If we modify the above statement, that is, add an ORDER BY clause to the query statement. Since the query statement has a top-level sorting node, even if the concurrent export function is enabled, this query cannot be exported concurrently:

mysql> SELECT * FROM demo.tbl ORDER BY id
-> INTO OUTFILE "file:///path/to/ftw/export/exp_"
-> FORMAT AS PARQUET;
+------------+-----------+----------+-------------------------------------------------------------------------------+
| FileNumber | TotalRows | FileSize | URL |
+------------+-----------+----------+-------------------------------------------------------------------------------+
| 1 | 1100005 | 80664607 | file:///127.0.0.1/mnt/disk2/ftw/export/exp_20c5461055774128-826256c0cfb3d8fc_ |
+------------+-----------+----------+-------------------------------------------------------------------------------+

It can be seen that there is only one final result line, and concurrent export has not been triggered.
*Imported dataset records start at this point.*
-- ==== Sys2Proof/Tests/Slice0.lean ====
section
/-! SUPPORT. Tests/Slice0.lean: the author's own tests. Expected values come from spec/95_test_vectors.md (the row is named in
each comment) or from the encodings of spec/30_encoding.md; the witnesses at the end show that the hypotheses of the statements
in Certificates/Slice0/Obligations.lean can be met, at boundary values. -/

namespace Sys2Proof.Tests

open Sys2Proof Sys2Proof.Machine

/-- One Step of `s` with the word `w` placed where it fetches; none if it is no next state. -/
def afterWord (w : Nat) (s : State) : Option State :=
  match step (s.withFetchWord 16 w) with
  | .next t => some t
  | .fault _ => none
  | .refused _ => none

/-- The next state of an outcome. -/
def nextOf : Result → Option State
  | .next t => some t
  | .fault _ => none
  | .refused _ => none

/-- The reset state with VF = 55, as the tables of the vectors start. -/
def base : State := State.reset.setReg VF 0x55

/-- Two registers set. -/
def regs2 (a : Reg) (v : Byte) (b : Reg) (v' : Byte) (s : State) : State := (s.setReg a v).setReg b v'

/-- A stack depth and one entry. -/
def stackOf (n : Fin 17) (k : Fin 16) (v : Word) (s : State) : State := { s with sp := n, stack := s.stack.set k.val v }

/-! WellFormed: an ill-formed line for each check is refused, and its greatest well-formed neighbour is not. -/

theorem test_illformed_register : (Asm.ldImm 16 0).wellFormed = false ∧ (Asm.ldImm 15 0).wellFormed = true := by decide

theorem test_illformed_second_register : (Asm.addReg 0 16).wellFormed = false ∧ (Asm.shr 0 (some 16)).wellFormed = false := by decide

theorem test_illformed_byte : (Asm.seImm 0 256).wellFormed = false ∧ (Asm.seImm 0 255).wellFormed = true := by decide

theorem test_illformed_address : (Asm.call 4096).wellFormed = false ∧ (Asm.call 4095).wellFormed = true := by decide

theorem test_illformed_nibble : (Asm.drw 0 0 16).wellFormed = false ∧ (Asm.drw 0 0 15).wellFormed = true := by decide

theorem test_illformed_data_word : (Asm.dataWord 65536).wellFormed = false ∧ (Asm.dataWord 65535).wellFormed = true := by decide

theorem test_illformed_data_byte : (Asm.dataByte 256).wellFormed = false ∧ (Asm.dataByte 255).wellFormed = true := by decide

/-- An ill-formed line has no bytes. -/
theorem test_illformed_line_has_no_bytes : bytesOfAsm (.ldI 4096) = none := by decide

/-- Program P3's listing: `LD B, V2` is F2 33. -/
theorem test_assemble_bcd : bytesOfAsm (.ldB 2) = some [0xF2, 0x33] ∧ textOfAsm (.ldB 2) = "LD B, V2" := by decide

/-! Decode: a word of each constructor, written out bit by bit from R53 and the table of R57. -/

theorem test_decode_cls : decodeWord 0b0000000011100000 = .ok (.cls) := rfl

theorem test_decode_ret : decodeWord 0b0000000011101110 = .ok (.ret) := rfl

theorem test_decode_jp : decodeWord 0b0001101010111100 = .ok (.jp 0xABC) := rfl

theorem test_decode_call : decodeWord 0b0010001100000000 = .ok (.call 0x300) := rfl

theorem test_decode_se_imm : decodeWord 0b0011101000000111 = .ok (.seImm 0xA 0x07) := rfl

theorem test_decode_sne_imm : decodeWord 0b0100101000000111 = .ok (.sneImm 0xA 0x07) := rfl

theorem test_decode_se_reg : decodeWord 0b0101000100100000 = .ok (.seReg 1 2) := rfl

theorem test_decode_ld_imm : decodeWord 0b0110101001000010 = .ok (.ldImm 0xA 0x42) := rfl

theorem test_decode_add_imm : decodeWord 0b0111101011111111 = .ok (.addImm 0xA 0xFF) := rfl

theorem test_decode_ld_reg : decodeWord 0b1000000100100000 = .ok (.ldReg 1 2) := rfl

theorem test_decode_or : decodeWord 0b1000000100100001 = .ok (.orReg 1 2) := rfl

theorem test_decode_and : decodeWord 0b1000000100100010 = .ok (.andReg 1 2) := rfl

theorem test_decode_xor : decodeWord 0b1000000100100011 = .ok (.xorReg 1 2) := rfl

theorem test_decode_add_reg : decodeWord 0b1000000100100100 = .ok (.addReg 1 2) := rfl

theorem test_decode_sub : decodeWord 0b1000000100100101 = .ok (.subReg 1 2) := rfl

theorem test_decode_shr : decodeWord 0b1000000100100110 = .ok (.shr 1 2) := rfl

theorem test_decode_subn : decodeWord 0b1000000100100111 = .ok (.subn 1 2) := rfl

theorem test_decode_shl : decodeWord 0b1000000100101110 = .ok (.shl 1 2) := rfl

theorem test_decode_sne_reg : decodeWord 0b1001000100100000 = .ok (.sneReg 1 2) := rfl

theorem test_decode_ld_I : decodeWord 0b1010000100100011 = .ok (.ldI 0x123) := rfl

theorem test_decode_jp_V0 : decodeWord 0b1011111111111111 = .ok (.jpV0 0xFFF) := rfl

theorem test_decode_rnd : decodeWord 0b1100001100001111 = .ok (.rnd 3 0x0F) := rfl

theorem test_decode_drw : decodeWord 0b1101000000010010 = .ok (.drw 0 1 2) := rfl

theorem test_decode_skp : decodeWord 0b1110010110011110 = .ok (.skp 5) := rfl

theorem test_decode_sknp : decodeWord 0b1110010110100001 = .ok (.sknp 5) := rfl

theorem test_decode_ld_Vx_DT : decodeWord 0b1111001100000111 = .ok (.ldVxDT 3) := rfl

theorem test_decode_ld_Vx_K : decodeWord 0b1111001100001010 = .ok (.ldVxK 3) := rfl

theorem test_decode_ld_DT_Vx : decodeWord 0b1111000000010101 = .ok (.ldDTVx 0) := rfl

theorem test_decode_ld_ST_Vx : decodeWord 0b1111000100011000 = .ok (.ldSTVx 1) := rfl

theorem test_decode_add_I : decodeWord 0b1111111100011110 = .ok (.addI 0xF) := rfl

theorem test_decode_ld_F : decodeWord 0b1111010100101001 = .ok (.ldF 5) := rfl
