/-- 10_state.md R32, R36, R38, R39, R47, R49: what no host access writes, other than a `CTRL` write with `SRST`: `RESULT`,
the frequency table, the tree and, other than by an accepted command, the engine; and the two registers it stores to. That
the program point and the work variables stay as they are at an abort is the model's (log 23). -/
def Obligations.HostAccessesLeaveTheEngineAlone : Prop :=
  (∀ (r : Reg) (k : AccessKind) (s : State), (∀ v, r = .ctrl → k = .write v → v.getLsbD 0 = false) →
    (accessReg r k s).result = s.result ∧ (accessReg r k s).freq = s.freq ∧ (accessReg r k s).tree = s.tree ∧
    (accessReg r k s).params = s.params ∧ (r ≠ .cmd → (accessReg r k s).eng = s.eng)) ∧
  (∀ (v : Word) (s : State), writeReg .arg v s = { s with arg := v } ∧
    writeReg .irqEn v s = { s with irqEn := ⟨v.getLsbD 0, v.getLsbD 1⟩ } ∧ readReg .arg s = (s.arg, s) ∧
    (readReg .irqEn s).1.toNat = s.irqEn.doneIe.toNat + 2 * s.irqEn.errIe.toNat) ∧
  (∀ (v : Word) (s : State), ∀ r ∈ [Reg.id, .result, .treeInfo, .inLevel, .outLevel, .bitsIn, .bitsOut, .bitpos, .reserved],
    writeReg r v s = s)

/-- 20_memory.md R92, R93, R95; 10_state.md R32: the register at each offset, which host accesses are to a register, and
which are refused (log 9). -/
def Obligations.HostAccessIsAlignedWordOrRefused : Prop :=
  [0x00, 0x04, 0x08, 0x0C, 0x10, 0x14, 0x18, 0x1C, 0x20, 0x24, 0x28, 0x2C, 0x30, 0x34, 0x38, 0x3C].map regAt =
    [some Reg.id, some .ctrl, some .status, some .irqEn, some .cmd, some .arg, some .result, some .treeInfo, some .inData,
      some .inLevel, some .outData, some .outLevel, some .bitsIn, some .bitsOut, some .bitpos, some .reserved] ∧
  ∀ (a : Access) (s : State),
    (a.addr < s.params.base ∨ s.params.base + 0x40 ≤ a.addr → hostStep a s = .refused .outsideWindow) ∧
    (s.params.base ≤ a.addr → a.addr < s.params.base + 0x40 → a.bytes ≠ 4 ∨ (a.addr - s.params.base) % 4 ≠ 0 →
      hostStep a s = .refused .busError) ∧
    (s.params.base ≤ a.addr → a.addr < s.params.base + 0x40 → a.bytes = 4 → (a.addr - s.params.base) % 4 = 0 →
      ∃ r, regAt (a.addr - s.params.base) = some r ∧ hostStep a s = .next (accessReg r a.kind s))

/-! ### The channel primitives -/

/-- 20_memory.md R101: `ReadBit`. -/
def Obligations.ReadBitTakesTheNextBit : Prop :=
  ∀ c : InChan,
    (∀ k, c.brCnt.val = k + 1 →
      ∃ c', readBit c = .bit (c.brByte.getLsbD k) c' ∧ c'.brCnt.val = k ∧ c'.fifo = c.fifo ∧ c'.brByte = c.brByte ∧
        c'.ended = c.ended ∧ c'.bitsIn = c.bitsIn + 1) ∧
    (∀ b rest, c.brCnt.val = 0 → c.fifo = b :: rest →
      readBit c = .bit (b.getLsbD 7) { c with fifo := rest, brByte := b, brCnt := 7, bitsIn := c.bitsIn + 1 }) ∧
    (c.brCnt.val = 0 → c.fifo = [] → c.ended = true → readBit c = .eod) ∧
    (c.brCnt.val = 0 → c.fifo = [] → c.ended = false → readBit c = .block)

/-- 20_memory.md R104, R106: `WriteBit` and `FlushByte` block exactly on a full `OUT` when they would push a byte, and else
append their bits to the stream: the bit written, counted; the padding zeros, not counted. -/
def Obligations.WriteBitAndFlushAppend : Prop :=
  ∀ (depth : Nat) (c : OutChan), c.tailZero →
    (∀ b, (writeBit depth b c = none ↔ c.bwCnt.val = 7 ∧ c.fifo.length = depth) ∧
      ∀ c', writeBit depth b c = some c' →
        outBits c' = outBits c ++ [b] ∧ c'.bitsOut = c.bitsOut + 1 ∧ c'.bwCnt.val = (c.bwCnt.val + 1) % 8) ∧
    (flushByte depth c = none ↔ c.bwCnt.val ≠ 0 ∧ c.fifo.length = depth) ∧
    ∀ p c', flushByte depth c = some (p, c') →
      outBits c' = outBits c ++ List.replicate p false ∧ c'.bitsOut = c.bitsOut ∧ c'.bwCnt.val = 0 ∧
        p = (8 - c.bwCnt.val) % 8

/-! ### NOP and the frequency table -/

/-- 40_command_protocol.md R188: `NOP` completes and changes nothing besides the common flags. That the program point and
the work variables stay as they are at a command's end is the model's (log 23). -/
def Obligations.NopCompletes : Prop :=
  ∀ s : State, s.eng.pp = .start → exec .nop s = .next { s with status := s.status.completed }

/-- 41_frequency.md R200, R201, R203; 10_state.md R51: `FREQ_CLEAR`, `FREQ_WRITE` and `FREQ_READ` complete in one
micro-step, write what their rules say, and nothing else. That the program point and the work variables stay as they are at
a command's end is the model's (log 23). -/
def Obligations.FrequencyTableCommandsComplete : Prop :=
  ∀ s : State, s.eng.pp = .start →
    exec .freqClear s = .next { s with freq := .replicate 256 0, status := s.status.completed } ∧
    (∀ (sym : BitVec 10) (h : sym.toNat < 256),
      exec (.freqWrite sym) s = .next { s with freq := s.freq.set sym.toNat s.eng.arg h, status := s.status.completed } ∧
      exec (.freqRead sym) s = .next { s with result := s.freq[sym.toNat]'h, status := s.status.completed }) ∧
    exec (.freqRead 256#10) s = .next { s with result := 1, status := s.status.completed }

/-- 41_frequency.md R205: the micro-step that ends a byte counts it, or raises `FREQ_OVERFLOW` with the byte consumed and no
count changed. -/
def Obligations.FreqCountCountsAByte : Prop :=
  ∀ (s : State) (b : Bool) (c : InChan) (k : Fin 256), s.eng.pp = .freqByte → s.eng.work.rk = 7 →
    readBit s.inp = .bit b c → ((shiftIn s.eng.work.rv b).setWidth 8).toNat = k.val →
    (s.freq.get k ≠ 0xFFFFFFFF#32 →
      ∃ t, exec .freqCount s = .next t ∧ t.freq = s.freq.set k.val (s.freq.get k + 1) k.isLt ∧
        t.eng.work.cnt = s.eng.work.cnt + 1 ∧ t.eng.work.rk = 0 ∧ t.eng.pp = .freqByte ∧ t.inp = c ∧
        t.status = s.status ∧ t.result = s.result ∧ t.out = s.out ∧ t.tree = s.tree ∧ EngineKeeps s t) ∧
    (s.freq.get k = 0xFFFFFFFF#32 →
      ∃ t, exec .freqCount s = .next t ∧ t.freq = s.freq ∧ t.status = s.status.failed .freqOverflow ∧ t.inp = c ∧
        t.result = s.result ∧ t.out = s.out ∧ t.tree = s.tree ∧ EngineKeeps s t)

/-- 41_frequency.md R205, 70_reset_and_hazards.md R397: over a whole stream of bytes that is all there and ended, and that
lets no count pass 2^32 - 1, `FREQ_COUNT` adds each byte's occurrences to its count and completes with their number, in
8 micro-steps a byte and one for `EOD`. -/
def Obligations.FreqCountTotalsTheStream : Prop :=
  ∀ (s : State) (bytes : List Byte), s.eng.pp = .start → inBits s.inp = bytes.flatMap (bitsMsb 8) → s.inp.ended = true →
    (∀ k : Fin 256, (s.freq.get k).toNat + bytes.count (BitVec.ofNat 8 k.val) < 2 ^ 32) →
    ∃ t, microSteps .freqCount (8 * bytes.length + 1) s = .next t ∧
      (∀ k : Fin 256, (t.freq.get k).toNat = (s.freq.get k).toNat + bytes.count (BitVec.ofNat 8 k.val)) ∧
      t.result = BitVec.ofNat 32 bytes.length ∧ t.status = s.status.completed ∧ inBits t.inp = [] ∧
      t.inp.bitsIn = s.inp.bitsIn + BitVec.ofNat 32 (8 * bytes.length) ∧
      t.out = s.out ∧ t.tree = s.tree ∧ EngineKeeps s t

/-- 41_frequency.md R205: at `EOD`, `FREQ_COUNT` completes between bytes and raises `TRUNCATED` inside one. That the program
point and the work variables stay as they are at a command's end is the model's (log 23). -/
def Obligations.FreqCountEndsAtEndOfData : Prop :=
  ∀ s : State, s.inp.exhausted →
    (s.eng.pp = .start → ∃ t, exec .freqCount s = .next t ∧ t.result = 0 ∧ t.status = s.status.completed ∧ t.freq = s.freq ∧
      t.inp = s.inp ∧ t.out = s.out ∧ t.tree = s.tree ∧ EngineKeeps s t) ∧
    (s.eng.pp = .freqByte → s.eng.work.rk = 0 →
      exec .freqCount s = .next { s with result := s.eng.work.cnt, status := s.status.completed }) ∧
    (s.eng.pp = .freqByte → s.eng.work.rk ≠ 0 →
      exec .freqCount s = .next { s with status := s.status.failed .truncated })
Example of Clearing the Export Directory Before Exporting

SELECT * FROM tbl1
INTO OUTFILE "s3://my_bucket/export/my_file_"
FORMAT AS CSV
PROPERTIES
(
"s3.endpoint" = "${endpoint}",
"s3.region" = "region",
"s3.access_key"= "ak",
"s3.secret_key" = "sk",
"column_separator" = ",",
"line_delimiter" = "\n",
"delete_existing_files" = "true"
)

If "delete_existing_files" = "true" is set, the export job will first delete all files and directories under the s3://my_bucket/export/ directory, and then export data to this directory.

Note: To use the delete_existing_files parameter, you also need to add the configuration enable_delete_existing_files = true in fe.conf and restart the fe, then delete_existing_files will take effect. delete_existing_files = true is a dangerous operation and it is recommended to use it only in a test environment.

Example of Setting the Size of Exported Files

SELECT * FROM tbl
INTO OUTFILE "s3://path/to/result_"
FORMAT AS ORC
PROPERTIES(
"s3.endpoint" = "https://xxx",
"s3.region" = "ap-beijing",
"s3.access_key"= "your-ak",
"s3.secret_key" = "your-sk",
"max_file_size" = "2048MB"
);

Since "max_file_size" = "2048MB" is specified, if the final generated file is not larger than 2GB, there will be only one file. If it is larger than 2GB, there will be multiple files.

Precautions​

  • Export Data Volume and Export Efficiency The SELECT INTO OUTFILE function essentially executes an SQL query command. If concurrent export is not enabled, the query result is exported by a single BE node in a single thread. Therefore, the total export time includes the time consumed by the query itself and the time required to write out the final result set. Enabling concurrent export can reduce the export time.

  • Export Timeout The timeout time of the export command is the same as that of the query. If the data volume is large and causes the export data to time out, you can set the session variable query_timeout to appropriately extend the query timeout.

  • Management of Exported Files Doris does not manage the exported files. Whether they are successfully exported or residual files after a failed export, users need to handle them by themselves. In addition, the SELECT INTO OUTFILE command does not check whether the file and file path exist. Whether SELECT INTO OUTFILE will automatically create a path or overwrite an existing file is completely determined by the semantics of the remote storage system.

  • If the Query Result Set Is Empty For an export with an empty result set, an empty file will still be generated.

  • File Splitting File splitting ensures that a row of data is stored completely in a single file. Therefore, the file size is not strictly equal to max_file_size.

  • Functions for Non-Visible Characters For some functions that output non-visible characters, such as BITMAP and HLL types, when exporting to the CSV file format, the output is \N.